**Try it**
When you print the records, keep every line identical to the original.

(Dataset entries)
━━━━━━━━━━
-- ==== Sys2Proof/Machine/State.lean ====
section
/-! DEFINITION. The state of the machine as plain data: everything 10_state.md gives it, and the model's own
fields for the environment (log 11, 12, 13). -/

namespace Sys2Proof.Machine

/-- RAM (10 R20) as the list of the cells that differ from what an unlisted address reads as, addresses strictly
rising. -/
abbrev Memory := List Host.Cell

/-- The timer (10 R22). -/
structure Timer where
  /-- `regs[0..7]` -/
  regs : Vector Byte 8
  /-- the reload value -/
  latch : Word
  /-- the live countdown value, signed (90 C4) -/
  counter : Int
  /-- set by a write of the latch's high byte, never cleared -/
  enabled : Bool
  deriving DecidableEq, Repr

/-- An access that the handler of an external device has seen (92 D27). -/
inductive HookAccess where
  | read (device : Nat) (addr : Word) (answer : Option Byte)
  | write (device : Nat) (addr : Word) (val : Byte)
  deriving DecidableEq, Repr

/-- The model's record of the external devices (log 11, 12). -/
structure HookIO where
  /-- the answers the next external read handlers give; when it is empty, the free value answers -/
  answers : List (Option Byte)
  /-- how many external read handlers have run: the index of the free value -/
  reads : Nat
  /-- the accesses external handlers have seen, newest first -/
  log : List HookAccess
  deriving DecidableEq, Repr

/-- A call the driver or an out-of-scope device makes between steps (60 R231, R250; 92 D23). -/
inductive Input where
  /-- one system step: `step()` and then `tick` with its cycles (60 R250) -/
  | system
  /-- `step()` alone (40 R90) -/
  | step
  /-- `tick(n)` alone (60 R248) -/
  | tick (n : Nat)
  /-- `nmi()` (60 R232) -/
  | nmi
  /-- `irq()` (60 R233) -/
  | irq
  /-- `reset()` (70 R270) -/
  | reset
  deriving DecidableEq, Repr

/-- The machine. -/
structure State where
  /-- `A` (10 R10) -/
  a : Byte
  /-- `X` (10 R10) -/
  x : Byte
  /-- `Y` (10 R10) -/
  y : Byte
  /-- `S` (10 R11) -/
  sp : Byte
  /-- `P` (10 R13) -/
  p : Byte
  /-- `PC` (10 R12) -/
  pc : Word
  /-- `cycleCounter` (10 R17) -/
  cycleCounter : Nat
  /-- `pendingNMI` (10 R18) -/
  pendingNMI : Bool
  /-- `pendingIRQ` (10 R18) -/
  pendingIRQ : Bool
  /-- whether the CPU has left its `Reset` state (40 R90, 92 D24) -/
  running : Bool
  /-- RAM (10 R20) -/
  ram : Memory
  /-- the timer (10 R22) -/
  timer : Timer
  /-- the configuration (10 R21), never changed by a step -/
  cfg : Config
  /-- the calls of the environment still to come; when it is empty, system steps follow (log 13) -/
  inputs : List Input
  /-- the external devices (log 11, 12) -/
  io : HookIO
  deriving DecidableEq, Repr

/-- Why the machine stops with a fault: never. It raises no synchronous exception and "there is no other fatal
condition inside `step()`" (60 R230), so this type has no constructor. -/
inductive Fault where
  deriving DecidableEq, Repr

/-- Why the model gives no next state. -/
inductive Refusal where
  /-- Raised by `exec`'s arm of an instruction that has no meaning yet (there is none). Safe. -/
  | notModelled (mnemonic : String)
  /-- Raised by every meaning for a term that no opcode byte of 30 R74, R75 encodes; never by `step`, whose
  decoder builds no such term (log 22). Safe. -/
  | noSuchForm (instr : Instr)
  /-- Raised by `step` when `step()` is called before the first `reset()` (10 R24, 92 D24). Safe. -/
  | beforeReset
  /-- Raised by `step` under a configuration that 20 R44, R45 and 93 U2, U3 say is refused (log 10). Safe. -/
  | illFormedConfiguration
  deriving DecidableEq, Repr

/-- The timer at power-on: disarmed, all zero (10 R24, 92 D22). -/
def Timer.powerOn : Timer :=
  { regs := Vector.replicate 8 0, latch := 0, counter := 0, enabled := false }

/-- The machine at power-on, before the first `reset()` (10 R24): the CPU's registers, its counter and its
pending flags hold any value (93 U6), so they are arguments. -/
def State.powerOn (cfg : Config) (ram : Memory) (a x y sp p : Byte) (pc : Word) (cycles : Nat) (nmi irq : Bool) :
    State :=
  { a := a, x := x, y := y, sp := sp, p := p, pc := pc, cycleCounter := cycles
    pendingNMI := nmi, pendingIRQ := irq, running := false
    ram := ram, timer := Timer.powerOn, cfg := cfg, inputs := [], io := ⟨[], 0, []⟩ }

/-- The machine right after reset (10 R24, 70 R270) with the default configuration and nothing mapped, so that
the reset vector reads 0x0000 (70 R272). DESIGN CHOICE: `A`, `X`, `Y` are 0, for which the spec gives no value
(log 5). -/
def State.reset : State :=
  { a := 0, x := 0, y := 0, sp := 0xFD, p := 0x24, pc := 0, cycleCounter := 0
    pendingNMI := false, pendingIRQ := false, running := true
    ram := [], timer := Timer.powerOn, cfg := Config.default, inputs := [], io := ⟨[], 0, []⟩ }

end Sys2Proof.Machine
end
━━━━━━━━━━
**Answer space**
-- ==== Sys2Proof/Machine/State.lean ====
section
/-! DEFINITION. The state of the machine as plain data: everything 10_state.md gives it, and the model's own
fields for the environment (log 11, 12, 13). -/

namespace Sys2Proof.Machine

/-- RAM (10 R20) as the list of the cells that differ from what an unlisted address reads as, addresses strictly
rising. -/
abbrev Memory := List Host.Cell

/-- The timer (10 R22). -/
structure Timer where
  /-- `regs[0..7]` -/
  regs : Vector Byte 8
  /-- the reload value -/
  latch : Word
  /-- the live countdown value, signed (90 C4) -/
  counter : Int
  /-- set by a write of the latch's high byte, never cleared -/
  enabled : Bool
  deriving DecidableEq, Repr

/-- An access that the handler of an external device has seen (92 D27). -/
inductive HookAccess where
  | read (device : Nat) (addr : Word) (answer : Option Byte)
  | write (device : Nat) (addr : Word) (val : Byte)
  deriving DecidableEq, Repr

/-- The model's record of the external devices (log 11, 12). -/
structure HookIO where
  /-- the answers the next external read handlers give; when it is empty, the free value answers -/
  answers : List (Option Byte)
  /-- how many external read handlers have run: the index of the free value -/
  reads : Nat
  /-- the accesses external handlers have seen, newest first -/
  log : List HookAccess
  deriving DecidableEq, Repr

/-- A call the driver or an out-of-scope device makes between steps (60 R231, R250; 92 D23). -/
inductive Input where
  /-- one system step: `step()` and then `tick` with its cycles (60 R250) -/
  | system
  /-- `step()` alone (40 R90) -/
  | step
  /-- `tick(n)` alone (60 R248) -/
  | tick (n : Nat)
  /-- `nmi()` (60 R232) -/
  | nmi
  /-- `irq()` (60 R233) -/
  | irq
  /-- `reset()` (70 R270) -/
  | reset
  deriving DecidableEq, Repr

/-- The machine. -/
structure State where
  /-- `A` (10 R10) -/
  a : Byte
  /-- `X` (10 R10) -/
  x : Byte
  /-- `Y` (10 R10) -/
  y : Byte
  /-- `S` (10 R11) -/
  sp : Byte
  /-- `P` (10 R13) -/
  p : Byte
  /-- `PC` (10 R12) -/
  pc : Word
  /-- `cycleCounter` (10 R17) -/
  cycleCounter : Nat
  /-- `pendingNMI` (10 R18) -/
  pendingNMI : Bool
  /-- `pendingIRQ` (10 R18) -/
  pendingIRQ : Bool
  /-- whether the CPU has left its `Reset` state (40 R90, 92 D24) -/
  running : Bool
  /-- RAM (10 R20) -/
  ram : Memory
  /-- the timer (10 R22) -/
  timer : Timer
  /-- the configuration (10 R21), never changed by a step -/
  cfg : Config
  /-- the calls of the environment still to come; when it is empty, system steps follow (log 13) -/
  inputs : List Input
  /-- the external devices (log 11, 12) -/
  io : HookIO
  deriving DecidableEq, Repr

/-- Why the machine stops with a fault: never. It raises no synchronous exception and "there is no other fatal
condition inside `step()`" (60 R230), so this type has no constructor. -/
inductive Fault where
  deriving DecidableEq, Repr

/-- Why the model gives no next state. -/
inductive Refusal where
  /-- Raised by `exec`'s arm of an instruction that has no meaning yet (there is none). Safe. -/
  | notModelled (mnemonic : String)
  /-- Raised by every meaning for a term that no opcode byte of 30 R74, R75 encodes; never by `step`, whose
  decoder builds no such term (log 22). Safe. -/
  | noSuchForm (instr : Instr)
  /-- Raised by `step` when `step()` is called before the first `reset()` (10 R24, 92 D24). Safe. -/
  | beforeReset
  /-- Raised by `step` under a configuration that 20 R44, R45 and 93 U2, U3 say is refused (log 10). Safe. -/
  | illFormedConfiguration
  deriving DecidableEq, Repr

/-- The timer at power-on: disarmed, all zero (10 R24, 92 D22). -/
def Timer.powerOn : Timer :=
  { regs := Vector.replicate 8 0, latch := 0, counter := 0, enabled := false }

/-- The machine at power-on, before the first `reset()` (10 R24): the CPU's registers, its counter and its
pending flags hold any value (93 U6), so they are arguments. -/
def State.powerOn (cfg : Config) (ram : Memory) (a x y sp p : Byte) (pc : Word) (cycles : Nat) (nmi irq : Bool) :
    State :=
  { a := a, x := x, y := y, sp := sp, p := p, pc := pc, cycleCounter := cycles
    pendingNMI := nmi, pendingIRQ := irq, running := false
    ram := ram, timer := Timer.powerOn, cfg := cfg, inputs := [], io := ⟨[], 0, []⟩ }

/-- The machine right after reset (10 R24, 70 R270) with the default configuration and nothing mapped, so that
the reset vector reads 0x0000 (70 R272). DESIGN CHOICE: `A`, `X`, `Y` are 0, for which the spec gives no value
(log 5). -/
def State.reset : State :=
  { a := 0, x := 0, y := 0, sp := 0xFD, p := 0x24, pc := 0, cycleCounter := 0
    pendingNMI := false, pendingIRQ := false, running := true
    ram := [], timer := Timer.powerOn, cfg := Config.default, inputs := [], io := ⟨[], 0, []⟩ }

end Sys2Proof.Machine
end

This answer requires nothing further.